_Problem to work on_
Reproduce the records below exactly, but only between the lines holding "table order. -/" and "let n := byteField c 6 2", inclusive.

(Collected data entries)

-- ==== Sys2Proof/Machine/Graphs.lean ====
section
/-! DEFINITION. GRAPH_LOAD: containers, their checks, and the load (R420 to R433, R467). -/
namespace Sys2Proof.Machine

/-! ## Containers (R420) -/

/-- A little-endian field of a byte string. -/
def byteField (c : List Byte) (off n : Nat) : Nat := leNat ((c.drop off).take n)

/-- Bytes of a byte string. -/
def sliceOf (c : List Byte) (off n : Nat) : List Byte := (c.drop off).take n

/-- An entry of the section table. -/
structure Section where
  kind  : Nat
  off   : Nat
  len   : Nat
  vaddr : Nat
deriving DecidableEq, Repr

def sectionAt (c : List Byte) (i : Nat) : Section :=
  let o := 64 + 32 * i
  { kind := byteField c o 2, off := byteField c (o + 4) 4, len := byteField c (o + 8) 4, vaddr := byteField c (o + 12) 8 }

def sectionsOf (c : List Byte) : List Section := (List.range (byteField c 6 2)).map (sectionAt c)

/-- The bytes of a section. -/
def Section.bytes (x : Section) (c : List Byte) : List Byte := sliceOf c x.off x.len

/-- Placed at a virtual address: TEXT, DATA, CELLS. -/
def Section.placed (x : Section) : Bool := x.kind == 1 || x.kind == 2 || x.kind == 3

/-- Sections of a type, in table order. -/
def ofKind (l : List Section) (k : Nat) : List Section := l.filter (fun x => x.kind == k)

/-- Two placed sections overlap. -/
def Section.crosses (x y : Section) : Bool := overlaps x.vaddr x.len y.vaddr y.len

/-- An address lies in a section of a type. -/
def inKind (l : List Section) (k a n : Nat) : Bool :=
  (ofKind l k).any (fun x => decide (x.vaddr ≤ a) && decide (a + n ≤ x.vaddr + x.len))

/-- No two of a list cross. -/
def noneCross : List Section → Bool
  | [] => true
  | x :: xs => xs.all (fun y => !(x.crosses y)) && noneCross xs

/-- Header and section table (R420). -/
def headerOk (c : List Byte) (given : Nat) : Bool :=
  let n := byteField c 6 2
  let len := byteField c 20 4
  decide (64 ≤ given) && byteField c 0 4 == 0x47445648 && byteField c 4 2 == 1 && decide (1 ≤ n) && decide (n ≤ 4096) &&
    byteField c 18 2 == 0 && (sliceOf c 24 40).all (fun b => b == 0#8) && decide (len ≤ given) && decide (64 + 32 * n ≤ len)

def sectionOk (c : List Byte) (i : Nat) : Bool :=
  let o := 64 + 32 * i
  let x := sectionAt c i
  decide (1 ≤ x.kind) && decide (x.kind ≤ 7) && byteField c (o + 2) 2 == 0 && (sliceOf c (o + 20) 12).all (fun b => b == 0#8) &&
    x.off % 8 == 0 && decide (x.off + x.len ≤ byteField c 20 4) && decide (x.vaddr + x.len ≤ 2 ^ 64) &&
    (x.placed || x.vaddr == 0) && (x.kind != 1 || (x.vaddr % 4 == 0 && x.len % 4 == 0)) &&
    (x.kind != 3 || (x.vaddr % 32 == 0 && x.len % 32 == 0))

/-! ## Images (R421) -/

/-- A node record. -/
def nodeAt (c : List Byte) (o : Nat) : Frame :=
  { addr := BitVec.ofNat 32 (byteField c o 4), aclass := byteField c (o + 4) 1 % 16, bits := BitVec.ofNat 256 (byteField c (o + 8) 32) }

/-- An edge record. -/
def edgeAt (c : List Byte) (o : Nat) : Edge :=
  let x := byteField c o 8
  { plane := natBits x 1 0, prow := natBits x 4 2, pcol := natBits x 8 5, pport := natBits x 11 9
    crow := natBits x 14 12, ccol := natBits x 18 15, cport := natBits x 21 19, depth := natBits x 26 22, cls1 := natBit x 27 }

/-- Node and edge counts of a FROND section. -/
def nodesIn (b : List Byte) : Nat := byteField b 4 2
def edgesIn (b : List Byte) : Nat := byteField b 6 2

/-- The image of a FROND section, not yet translated. -/
def imageOf (b : List Byte) : Image :=
  let a := byteField b 3 1
  let sh := byteField b 1 1
  { served := byteField b 0 1 == 1, shape := if sh = 0 then .whole else if sh = 1 then .half else .quarter
    nplanes := byteField b 2 1, args := a % 16, res := a / 16
    frames := (List.range (nodesIn b)).map (fun i => nodeAt b (16 + 40 * i))
    edges := (List.range (edgesIn b)).map (fun i => edgeAt b (16 + 40 * nodesIn b + 8 * i))
    kind := .either, indep := false, replay := 0#64 }

/-- The layout of a FROND section. A frame is of a KIND of R220, SW apart. ACLASS belongs to MPs and to FEs with BINDEN. -/
def frondOk (b : List Byte) : Bool :=
  let n := nodesIn b
  let m := edgesIn b
  let a := byteField b 3 1
  let served := byteField b 0 1 == 1
  let arity (x : Nat) : Bool := decide (1 ≤ x) && decide (x ≤ 8)
  decide (16 ≤ b.length) && decide (byteField b 0 1 ≤ 1) && decide (byteField b 1 1 ≤ 2) && decide (1 ≤ byteField b 2 1) &&
    decide (byteField b 2 1 ≤ (if served then 1 else 4)) && (if served then arity (a % 16) && arity (a / 16) else a == 0) &&
    (sliceOf b 8 8).all (fun x => x == 0#8) && b.length == 16 + 40 * n + 8 * m &&
    (List.range n).all (fun i =>
      let o := 16 + 40 * i
      let f := nodeAt b o
      byteField b (o + 5) 3 == 0 && decide (byteField b (o + 4) 1 < 16) && frameKind f != 6 && decide (frameKind f ≤ 8) &&
        (f.aclass == 0 || frameKind f == 5 || (frameKind f == 2 && fbit f.bits 59))) &&
    (List.range m).all (fun i =>
      let x := byteField b (16 + 40 * n + 8 * i) 8
      let g := edgeAt b (16 + 40 * n + 8 * i)
      decide (x < 2 ^ 28) && decide (g.pport ≤ 5) && decide (g.cport ≤ 5) && decide (1 ≤ g.depth) && decide (g.depth ≤ 16))

/-! ## Kernels and relocations (R422, R423) -/

/-- A server field. -/
def serverOf (x : Nat) : Option Server :=
  if natBit x 31 then some { frond := natBits x 25 16, args := natBits x 3 0, res := natBits x 11 8 } else none

/-- A kernel record. Bit 6 of PLACE belongs to no field (log entry 107). -/
def kernelAt (b : List Byte) (o : Nat) : Kernel :=
  let p := byteField b (o + 12) 1
  { entry := w64 (byteField b o 8), roots := byteField b (o + 8) 2, max := byteField b (o + 10) 2, onDie := natBit p 7
    cluster := p % 64, q0 := byteField b (o + 14) 2, cells := byteField b (o + 16) 4
    whole := byteField b (o + 20) 1, half := byteField b (o + 21) 1, quarter := byteField b (o + 22) 1
    servers := (List.range 16).map (fun i => serverOf (byteField b (o + 32 + 4 * i) 4)) }

def kernelsIn (b : List Byte) : List Kernel := (List.range (b.length / 96)).map (fun i => kernelAt b (96 * i))

/-- A bound server names a served image of its own arity. -/
def serverOk (ims : List Image) (v : Server) : Bool :=
  match ims[v.frond]? with
  | some im => im.served && im.args == v.args && im.res == v.res
  | none => false

def kernelOk (l : List Section) (ims : List Image) (b : List Byte) (i : Nat) : Bool :=
  let k := kernelAt b (96 * i)
  inKind l 1 k.entry.toNat 1 && decide (1 ≤ k.roots) && decide (k.roots ≤ k.max) && byteField b (96 * i + 13) 1 == 0 &&
    (sliceOf b (96 * i + 23) 9).all (fun x => x == 0#8) && (k.servers.filterMap id).all (serverOk ims)

/-- A relocation: kind, frond index, address. -/
def relocAt (b : List Byte) (i : Nat) : Nat × Nat × Nat := (byteField b (16 * i) 1, byteField b (16 * i + 2) 2, byteField b (16 * i + 8) 8)

def relocsIn (b : List Byte) : List (Nat × Nat × Nat) := (List.range (b.length / 16)).map (relocAt b)

/-- The 32-bit word at a virtual address of a TEXT section. -/
def textWord (c : List Byte) (l : List Section) (a : Nat) : BitVec 32 :=
  match (ofKind l 1).find? (fun x => decide (x.vaddr ≤ a) && decide (a + 4 ≤ x.vaddr + x.len)) with
  | some x => BitVec.ofNat 32 (byteField c (x.off + (a - x.vaddr)) 4)
  | none => 0#32

/-- The word is the first of a LIMM.n. -/
def isLimmN (w : BitVec 32) : Bool := match decode w 0#32 with
  | .ok (.limmN _ _) => true
  | _ => false

def relocOk (c : List Byte) (l : List Section) (ims : List Image) (b : List Byte) (i : Nat) : Bool :=
  let (k, f, a) := relocAt b i
  byteField b (16 * i + 1) 1 == 0 && byteField b (16 * i + 4) 4 == 0 && (match ims[f]? with
    | none => false
    | some im =>
      if k = 1 then decide (4 ≤ a) && inKind l 1 (a - 4) 8 && a % 4 == 0 && isLimmN (textWord c l (a - 4))
      else k == 2 && a % 32 == 0 && inKind l 3 a 32 && im.served && im.args == 3 && decide (1 ≤ im.res) && decide (im.res ≤ 4))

_Written response_
/-- Sections of a type, in table order. -/
def ofKind (l : List Section) (k : Nat) : List Section := l.filter (fun x => x.kind == k)

/-- Two placed sections overlap. -/
def Section.crosses (x y : Section) : Bool := overlaps x.vaddr x.len y.vaddr y.len

/-- An address lies in a section of a type. -/
def inKind (l : List Section) (k a n : Nat) : Bool :=
  (ofKind l k).any (fun x => decide (x.vaddr ≤ a) && decide (a + n ≤ x.vaddr + x.len))

/-- No two of a list cross. -/
def noneCross : List Section → Bool
  | [] => true
  | x :: xs => xs.all (fun y => !(x.crosses y)) && noneCross xs

/-- Header and section table (R420). -/
def headerOk (c : List Byte) (given : Nat) : Bool :=
  let n := byteField c 6 2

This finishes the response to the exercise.